Thursday, July 12, 2012

Local Betes: Brittany (Give Shots a Shot)



This is Brittany, I asked her to share her story of being diabetic and to talk a little bit as to why she chooses shots over and insulin pump. Not only did she write a great piece, but she also gave it a great name "Give Shots a Shot!" very clever. Here is her story.

Hi My Name is Brittany and I have Type 1 Diabetes. I am currently on insulin shots and use Novolog and Lantus. I decided to switch from an insulin pump to shots when I hopped into my shower one day with my pump on. I realized shortly after it was no longer under warranty and was clearly on its last leg, so I gave shots a try and I have not looked back since. I am not sure if I feel better on shots or if my numbers are more controlled, but I feel much less restricted and had no idea the freedom that would come with it. I remember one time being in San Francisco at a Giants game and heard something similar to a pump beeping alerts.  My heart sank and I reacted to the beeping even though I had not been on the pump for year. I think I always carried around more concern than necessary when I was on it, even throughout the night I was concerned with its proximity to me and whether or not it was going to fall of the bed, ext.  I am so happy with my choice to give shots a try and am now doing my best to manage my life in this way.

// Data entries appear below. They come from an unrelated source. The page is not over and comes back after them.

@[simp] theorem closeSessionEngine_pending (ops : List Word) (s : State) :
    (closeSessionEngine ops s).state.pending = s.pending := by
  simp only [closeSessionEngine, checked, liveOnly, refuse, done, doneWith]
  repeat' split
  all_goals first | rfl | simp
@[simp] theorem closeSessionEngine_inReset (ops : List Word) (s : State) :
    (closeSessionEngine ops s).state.inReset = s.inReset := by
  simp only [closeSessionEngine, checked, liveOnly, refuse, done, doneWith]
  repeat' split
  all_goals first | rfl | simp
@[simp] theorem closeSessionEngine_mode (ops : List Word) (s : State) :
    (closeSessionEngine ops s).state.mode = s.mode := by
  simp only [closeSessionEngine, checked, liveOnly, refuse, done, doneWith]
  repeat' split
  all_goals first | rfl | simp
@[simp] theorem closeSessionEngine_ports (ops : List Word) (s : State) :
    (closeSessionEngine ops s).state.ports = s.ports := by
  simp only [closeSessionEngine, checked, liveOnly, refuse, done, doneWith]
  repeat' split
  all_goals first | rfl | simp
@[simp] theorem closeSessionEngine_display (ops : List Word) (s : State) :
    (closeSessionEngine ops s).state.display = s.display := by
  simp only [closeSessionEngine, checked, liveOnly, refuse, done, doneWith]
  repeat' split
  all_goals first | rfl | simp
@[simp] theorem closeSessionEngine_pages (ops : List Word) (s : State) :
    (closeSessionEngine ops s).state.pages = s.pages := by
  simp only [closeSessionEngine, checked, liveOnly, refuse, done, doneWith]
  repeat' split
  all_goals first | rfl | simp
@[simp] theorem closeSessionEngine_notices (ops : List Word) (s : State) :
    (closeSessionEngine ops s).state.notices = s.notices := by
  simp only [closeSessionEngine, checked, liveOnly, refuse, done, doneWith]
  repeat' split
  all_goals first | rfl | simp
@[simp] theorem closeSessionEngine_timebase (ops : List Word) (s : State) :
    (closeSessionEngine ops s).state.timebase = s.timebase := by
  simp only [closeSessionEngine, checked, liveOnly, refuse, done, doneWith]
  repeat' split
  all_goals first | rfl | simp
@[simp] theorem closeSessionEngine_items (ops : List Word) (s : State) :
    (closeSessionEngine ops s).state.items = s.items := by
  simp only [closeSessionEngine, checked, liveOnly, refuse, done, doneWith]
  repeat' split
  all_goals first | rfl | simp

@[simp] theorem rollSessionEngine_pending (ops : List Word) (s : State) :
    (rollSessionEngine ops s).state.pending = s.pending := by
  simp only [rollSessionEngine, checked, liveOnly, refuse, done, doneWith]
  repeat' split
  all_goals first | rfl | simp
@[simp] theorem rollSessionEngine_inReset (ops : List Word) (s : State) :
    (rollSessionEngine ops s).state.inReset = s.inReset := by
  simp only [rollSessionEngine, checked, liveOnly, refuse, done, doneWith]
  repeat' split
  all_goals first | rfl | simp
@[simp] theorem rollSessionEngine_mode (ops : List Word) (s : State) :
    (rollSessionEngine ops s).state.mode = s.mode := by
  simp only [rollSessionEngine, checked, liveOnly, refuse, done, doneWith]
  repeat' split
  all_goals first | rfl | simp
@[simp] theorem rollSessionEngine_ports (ops : List Word) (s : State) :
    (rollSessionEngine ops s).state.ports = s.ports := by
  simp only [rollSessionEngine, checked, liveOnly, refuse, done, doneWith]
  repeat' split
  all_goals first | rfl | simp
@[simp] theorem rollSessionEngine_display (ops : List Word) (s : State) :
    (rollSessionEngine ops s).state.display = s.display := by
  simp only [rollSessionEngine, checked, liveOnly, refuse, done, doneWith]
  repeat' split
  all_goals first | rfl | simp
@[simp] theorem rollSessionEngine_tape (ops : List Word) (s : State) :
    (rollSessionEngine ops s).state.tape = s.tape := by
  simp only [rollSessionEngine, checked, liveOnly, refuse, done, doneWith]
  repeat' split
  all_goals first | rfl | simp
@[simp] theorem rollSessionEngine_pages (ops : List Word) (s : State) :
    (rollSessionEngine ops s).state.pages = s.pages := by
  simp only [rollSessionEngine, checked, liveOnly, refuse, done, doneWith]
  repeat' split
  all_goals first | rfl | simp
@[simp] theorem rollSessionEngine_notices (ops : List Word) (s : State) :
    (rollSessionEngine ops s).state.notices = s.notices := by
  simp only [rollSessionEngine, checked, liveOnly, refuse, done, doneWith]
  repeat' split
  all_goals first | rfl | simp
@[simp] theorem rollSessionEngine_timebase (ops : List Word) (s : State) :
    (rollSessionEngine ops s).state.timebase = s.timebase := by
  simp only [rollSessionEngine, checked, liveOnly, refuse, done, doneWith]
  repeat' split
  all_goals first | rfl | simp
@[simp] theorem rollSessionEngine_items (ops : List Word) (s : State) :
    (rollSessionEngine ops s).state.items = s.items := by
  simp only [rollSessionEngine, checked, liveOnly, refuse, done, doneWith]
  repeat' split
  all_goals first | rfl | simp
@[simp] theorem rollSessionEngine_transit (ops : List Word) (s : State) :
    (rollSessionEngine ops s).state.transit = s.transit := by
  simp only [rollSessionEngine, checked, liveOnly, refuse, done, doneWith]
  repeat' split
  all_goals first | rfl | simp

@[simp] theorem haltEngine_pending (ops : List Word) (s : State) :
    (haltEngine ops s).state.pending = s.pending := by
  simp only [haltEngine, checked, liveOnly, refuse, done, doneWith]
  repeat' split
  all_goals first | rfl | simp
@[simp] theorem haltEngine_inReset (ops : List Word) (s : State) :
    (haltEngine ops s).state.inReset = s.inReset := by
  simp only [haltEngine, checked, liveOnly, refuse, done, doneWith]
  repeat' split
  all_goals first | rfl | simp
@[simp] theorem haltEngine_mode (ops : List Word) (s : State) :
    (haltEngine ops s).state.mode = s.mode := by
  simp only [haltEngine, checked, liveOnly, refuse, done, doneWith]
  repeat' split
  all_goals first | rfl | simp
@[simp] theorem haltEngine_ports (ops : List Word) (s : State) :
    (haltEngine ops s).state.ports = s.ports := by
  simp only [haltEngine, checked, liveOnly, refuse, done, doneWith]
  repeat' split
  all_goals first | rfl | simp
@[simp] theorem haltEngine_display (ops : List Word) (s : State) :
    (haltEngine ops s).state.display = s.display := by
  simp only [haltEngine, checked, liveOnly, refuse, done, doneWith]
  repeat' split
  all_goals first | rfl | simp
@[simp] theorem haltEngine_pages (ops : List Word) (s : State) :
    (haltEngine ops s).state.pages = s.pages := by
  simp only [haltEngine, checked, liveOnly, refuse, done, doneWith]
  repeat' split
  all_goals first | rfl | simp
@[simp] theorem haltEngine_notices (ops : List Word) (s : State) :
    (haltEngine ops s).state.notices = s.notices := by
  simp only [haltEngine, checked, liveOnly, refuse, done, doneWith]
  repeat' split
  all_goals first | rfl | simp
@[simp] theorem haltEngine_timebase (ops : List Word) (s : State) :
    (haltEngine ops s).state.timebase = s.timebase := by
  simp only [haltEngine, checked, liveOnly, refuse, done, doneWith]
  repeat' split
  all_goals first | rfl | simp
@[simp] theorem haltEngine_items (ops : List Word) (s : State) :
    (haltEngine ops s).state.items = s.items := by
  simp only [haltEngine, checked, liveOnly, refuse, done, doneWith]
  repeat' split
  all_goals first | rfl | simp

 It is crazy to me that I have now had diabetes for 12 years. I was diagnosed when I was 14 and it has been an adventure ever since. I was in London, England when I first started having symptoms (of coarse at the time I did not know). I was in London for a month with my mom and the day after we got home, my mom was heading out with my dad and sister to Tennessee for my sisters softball nationals. I was gladly staying home because the fourteen year old that I was, wanted to spend the amount of time they were gone, with every one of my friends. In the two day increments I chose, my friends or their parents didn’t have enough time to notice what was actual wrong with me, but they all knew something was. At this point I was SO tired, unable to even lift my head at times; I was drinking constantly and using the bathroom an awful lot. I think the scariest part was the amount of weight I lost. I clearly remember being at the last friends’ house on the day my parents arrived to pick me up after the tournaments were over. The look of astonishments on my moms face I will never forget, it appeared as if she didn’t recognize me. Minutes before I had just thrown up red Kool-Aid all over my friends white bed and her mother was ready to take me to the hospital, but my parents took me instead. We took a few tests and went back home and waited for a call. I remember being in the bathroom and heard my parents and sister say continually, she is so skinny, she is so skinny and I could tell they were scared. When you see yourself in the mirror everyday you don’t realize the drastic changes that everyone else notices when they haven’t seen you in a while. (at this point I lost 11 pounds in 5 days and  literally looked like a Skelton). By the time I came from the bathroom, we got a call about the tests and they told us to come in immediately. I stayed in the hospital for a few days until I got well and then was released. My mom told me years later that the doctors informed her that if it had been 24 hours later, I would have been in a coma. My Blood sugar was 960 and my A1C 14. On top of not feeling well and being confused, I honestly think the worst part was being given diet jelly at the hospital when I was 97 pounds. It was the only time I got emotional over food, ha.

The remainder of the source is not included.